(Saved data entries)
● ● ● ● ●

-- ==== Sys2Proof/Safety.lean ====
section
/-!
DEFINITION. What the claims are stated in: the invariant of a state of the block, a safe run, and the frame of an
instruction.
-/

namespace Sys2Proof.Machine

/-- The invariant of every state the block can be in: memory is in canonical form (log entry 10) and bits 4 and 5 of `P`
are 0 (R14, R22). -/
structure State.Inv (s : State) : Prop where
  memory : s.mem.wf = true
  status : s.p &&& Config.pushedBits = 0

/-- A step that is no decode failure: some next state (R63). -/
def StepCompletes (s : State) : Prop := ∃ t, step s = .next t

/-- `n` steps without a decode failure. The host chooses `n` (R270; log entry 15). -/
def SafeFor (n : Nat) (s : State) : Prop := ∃ t, core.run n s = .next t

/-- No number of steps reaches a decode failure. -/
def Safe (s : State) : Prop := ∀ n, SafeFor n s

/-- The same instruction several times in a row. -/
def execTimes : Nat → Instr → State → Result
  | 0, _, s => .next s
  | k + 1, i, s => match exec i s with
    | .next t => execTimes k i t
    | .fault r => .fault r
    | .refused r => .refused r

/-- What an instruction leaves unchanged between the state before and the state after: every register not in `regs`, every
bit of `P` not in `flags`, every byte of memory whose address is not in `stored`. It says nothing of the program counter. -/
structure Frame (regs : List Reg) (flags : List Flag) (stored : List Word) (s t : State) : Prop where
  registers : ∀ r, r ∉ regs → t.reg r = s.reg r
  status : ∀ f, f ∉ flags → t.flag f = s.flag f
  memory : ∀ addr, addr ∉ stored → t.readByte addr = s.readByte addr

/-! ### What each instruction may change, as the spec's tables list it -/

/-- The opcode bytes of each operation by addressing mode: the per-mnemonic table of R56, line by line. -/
def opcodesOf : Mnemonic → List (ModeTag × Byte)
  | .ADC => [(.imm, 0x69), (.zp, 0x65), (.zpx, 0x75), (.abs, 0x6D), (.absx, 0x7D), (.absy, 0x79), (.indx, 0x61), (.indy, 0x71)]
  | .SBC => [(.imm, 0xE9), (.zp, 0xE5), (.zpx, 0xF5), (.abs, 0xED), (.absx, 0xFD), (.absy, 0xF9), (.indx, 0xE1), (.indy, 0xF1)]
  | .AND => [(.imm, 0x29), (.zp, 0x25), (.zpx, 0x35), (.abs, 0x2D), (.absx, 0x3D), (.absy, 0x39), (.indx, 0x21), (.indy, 0x31)]
  | .ORA => [(.imm, 0x09), (.zp, 0x05), (.zpx, 0x15), (.abs, 0x0D), (.absx, 0x1D), (.absy, 0x19), (.indx, 0x01), (.indy, 0x11)]
  | .EOR => [(.imm, 0x49), (.zp, 0x45), (.zpx, 0x55), (.abs, 0x4D), (.absx, 0x5D), (.absy, 0x59), (.indx, 0x41), (.indy, 0x51)]
  | .BIT => [(.zp, 0x24), (.abs, 0x2C)]
  | .ASL => [(.acc, 0x0A), (.zp, 0x06), (.zpx, 0x16), (.abs, 0x0E), (.absx, 0x1E)]
  | .LSR => [(.acc, 0x4A), (.zp, 0x46), (.zpx, 0x56), (.abs, 0x4E), (.absx, 0x5E)]
  | .ROL => [(.acc, 0x2A), (.zp, 0x26), (.zpx, 0x36), (.abs, 0x2E), (.absx, 0x3E)]
  | .ROR => [(.acc, 0x6A), (.zp, 0x66), (.zpx, 0x76), (.abs, 0x6E), (.absx, 0x7E)]
  | .CMP => [(.imm, 0xC9), (.zp, 0xC5), (.zpx, 0xD5), (.abs, 0xCD), (.absx, 0xDD), (.absy, 0xD9), (.indx, 0xC1), (.indy, 0xD1)]
  | .CPX => [(.imm, 0xE0), (.zp, 0xE4), (.abs, 0xEC)]
  | .CPY => [(.imm, 0xC0), (.zp, 0xC4), (.abs, 0xCC)]
  | .INC => [(.zp, 0xE6), (.zpx, 0xF6), (.abs, 0xEE), (.absx, 0xFE)]
  | .DEC => [(.zp, 0xC6), (.zpx, 0xD6), (.abs, 0xCE), (.absx, 0xDE)]
  | .INX => [(.imp, 0xE8)]
  | .INY => [(.imp, 0xC8)]
  | .DEX => [(.imp, 0xCA)]
  | .DEY => [(.imp, 0x88)]
  | .LDA => [(.imm, 0xA9), (.zp, 0xA5), (.zpx, 0xB5), (.abs, 0xAD), (.absx, 0xBD), (.absy, 0xB9), (.indx, 0xA1), (.indy, 0xB1)]
  | .LDX => [(.imm, 0xA2), (.zp, 0xA6), (.zpy, 0xB6), (.abs, 0xAE), (.absy, 0xBE)]
  | .LDY => [(.imm, 0xA0), (.zp, 0xA4), (.zpx, 0xB4), (.abs, 0xAC), (.absx, 0xBC)]
  | .STA => [(.zp, 0x85), (.zpx, 0x95), (.abs, 0x8D), (.absx, 0x9D), (.absy, 0x99), (.indx, 0x81), (.indy, 0x91)]
  | .STX => [(.zp, 0x86), (.zpy, 0x96), (.abs, 0x8E)]
  | .STY => [(.zp, 0x84), (.zpx, 0x94), (.abs, 0x8C)]
  | .TAX => [(.imp, 0xAA)]
  | .TXA => [(.imp, 0x8A)]
  | .TAY => [(.imp, 0xA8)]
  | .TYA => [(.imp, 0x98)]
  | .TSX => [(.imp, 0xBA)]
  | .TXS => [(.imp, 0x9A)]
  | .PHA => [(.imp, 0x48)]
  | .PLA => [(.imp, 0x68)]
  | .PHP => [(.imp, 0x08)]
  | .PLP => [(.imp, 0x28)]
  | .JMP => [(.abs, 0x4C), (.ind, 0x6C)]
  | .JSR => [(.abs, 0x20)]
  | .RTS => [(.imp, 0x60)]
  | .BCC => [(.rel, 0x90)]
  | .BCS => [(.rel, 0xB0)]
  | .BEQ => [(.rel, 0xF0)]
  | .BNE => [(.rel, 0xD0)]
  | .BMI => [(.rel, 0x30)]
  | .BPL => [(.rel, 0x10)]
  | .BVC => [(.rel, 0x50)]
  | .BVS => [(.rel, 0x70)]
  | .BRK => [(.imp, 0x00)]
  | .RTI => [(.imp, 0x40)]
  | .CLC => [(.imp, 0x18)]
  | .SEC => [(.imp, 0x38)]
  | .CLI => [(.imp, 0x58)]
  | .SEI => [(.imp, 0x78)]
  | .CLV => [(.imp, 0xB8)]
  | .CLD => [(.imp, 0xD8)]
  | .SED => [(.imp, 0xF8)]
  | .NOP => [(.imp, 0xEA)]

/-- The 56 operations, in the order of R56. -/
def allMnemonics : List Mnemonic :=
  [.ADC, .SBC, .AND, .ORA, .EOR, .BIT, .ASL, .LSR,
   .ROL, .ROR, .CMP, .CPX, .CPY, .INC, .DEC, .INX,
   .INY, .DEX, .DEY, .LDA, .LDX, .LDY, .STA, .STX,
   .STY, .TAX, .TXA, .TAY, .TYA, .TSX, .TXS, .PHA,
   .PLA, .PHP, .PLP, .JMP, .JSR, .RTS, .BCC, .BCS,
   .BEQ, .BNE, .BMI, .BPL, .BVC, .BVS, .BRK, .RTI,
   .CLC, .SEC, .CLI, .SEI, .CLV, .CLD, .SED, .NOP]

/-- The flags each operation writes: the columns of R104's table that are not empty in its row (R15). Bits 4 and 5 are
written by none. -/
def flagsWritten : Mnemonic → List Flag
  | .ADC | .SBC => [.C, .Z, .N, .V]
  | .AND | .ORA | .EOR => [.Z, .N]
  | .BIT => [.Z, .N, .V]
  | .ASL | .LSR | .ROL | .ROR => [.C, .Z, .N]
  | .CMP | .CPX | .CPY => [.C, .Z, .N]
  | .INC | .DEC | .INX | .INY | .DEX | .DEY => [.Z, .N]
  | .LDA | .LDX | .LDY => [.Z, .N]
  | .STA | .STX | .STY => []
  | .TAX | .TXA | .TAY | .TYA | .TSX => [.Z, .N]
  | .TXS | .PHA | .PHP => []
  | .PLA => [.Z, .N]
  | .PLP | .RTI => [.C, .Z, .N, .I, .D, .V]
  | .JMP | .JSR | .RTS | .BCC | .BCS | .BEQ | .BNE | .BMI | .BPL | .BVC | .BVS | .NOP => []
  | .BRK => [.I]
  | .CLC | .SEC => [.C]
  | .CLI | .SEI => [.I]
  | .CLD | .SED => [.D]
  | .CLV => [.V]

/-- The registers each instruction writes: the table of R10, and R11 for `SP`. -/
def registersWritten (i : Instr) : List Reg :=
  match i.mnemonic with
  | .ADC | .SBC | .AND | .ORA | .EOR | .LDA | .TXA | .TYA => [.A]
  | .PLA => [.A, .SP]
  | .ASL | .LSR | .ROL | .ROR => if i.mode = .acc then [.A] else []
  | .LDX | .TAX | .TSX | .INX | .DEX => [.X]
  | .LDY | .TAY | .INY | .DEY => [.Y]
  | .TXS | .PHA | .PHP | .PLP | .JSR | .RTS | .BRK | .RTI => [.SP]
  | .BIT | .CMP | .CPX | .CPY | .INC | .DEC | .STA | .STX | .STY => []
  | .JMP | .BCC | .BCS | .BEQ | .BNE | .BMI | .BPL | .BVC | .BVS => []
  | .CLC | .SEC | .CLI | .SEI | .CLV | .CLD | .SED | .NOP => []

/-- The address a resolved operand stands at, if it stands in memory. -/
def Resolved.addresses : Resolved → List Word
  | .address ea => [ea]
  | .nothing | .accumulator | .immediate _ => []

/-- The addresses each instruction writes, in the state it starts from: `ea` for stores and read-modify-writes (R84), the
stack slots for pushes (R43, R45). -/
def storedAddresses (i : Instr) (s : State) : List Word :=
  match i.mnemonic with
  | .STA | .STX | .STY | .INC | .DEC | .ASL | .LSR | .ROL | .ROR => (resolve i.mode s).addresses
  | .PHA | .PHP => [stackAddr s.sp]
  | .JSR => [stackAddr s.sp, stackAddr (s.sp - 1)]
  | .BRK => [stackAddr s.sp, stackAddr (s.sp - 1), stackAddr (s.sp - 2)]
  | .ADC | .SBC | .AND | .ORA | .EOR | .BIT | .CMP | .CPX | .CPY | .INX | .INY | .DEX | .DEY | .LDA | .LDX | .LDY => []
  | .TAX | .TXA | .TAY | .TYA | .TSX | .TXS | .PLA | .PLP | .JMP | .RTS | .RTI => []
  | .BCC | .BCS | .BEQ | .BNE | .BMI | .BPL | .BVC | .BVS => []
  | .CLC | .SEC | .CLI | .SEI | .CLV | .CLD | .SED | .NOP => []

/-- The flag each branch tests and the value that makes it taken: the table of R193. -/
def takenWhen : Mnemonic → Option (Flag × Bool)
  | .BCC => some (.C, false)
  | .BCS => some (.C, true)
  | .BEQ => some (.Z, true)
  | .BNE => some (.Z, false)
  | .BMI => some (.N, true)
  | .BPL => some (.N, false)
  | .BVC => some (.V, false)
  | .BVS => some (.V, true)
  | _ => none

/-- Where a read-modify-write instruction leaves its result, and what else changes (R84, R134): `A`, or the byte at `ea`. -/
def WrittenBack (i : Instr) (result : Byte) (flags : List Flag) (s t : State) : Prop :=
  match resolve i.mode s with
  | .accumulator => t.a = result ∧ Frame [.A] flags [] s t
  | .address ea => t.readByte ea = result ∧ Frame [] flags [ea] s t
  | .nothing | .immediate _ => False

end Sys2Proof.Machine
end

● ● ● ● ●

→ **Required action**
Could you copy exactly the lines from the first line of the records above through the line containing "namespace Sys2Proof.Machine", both included, and nothing else?

→ **Solved exercise**
-- ==== Sys2Proof/Safety.lean ====
section
/-!
DEFINITION. What the claims are stated in: the invariant of a state of the block, a safe run, and the frame of an
instruction.
-/

namespace Sys2Proof.Machine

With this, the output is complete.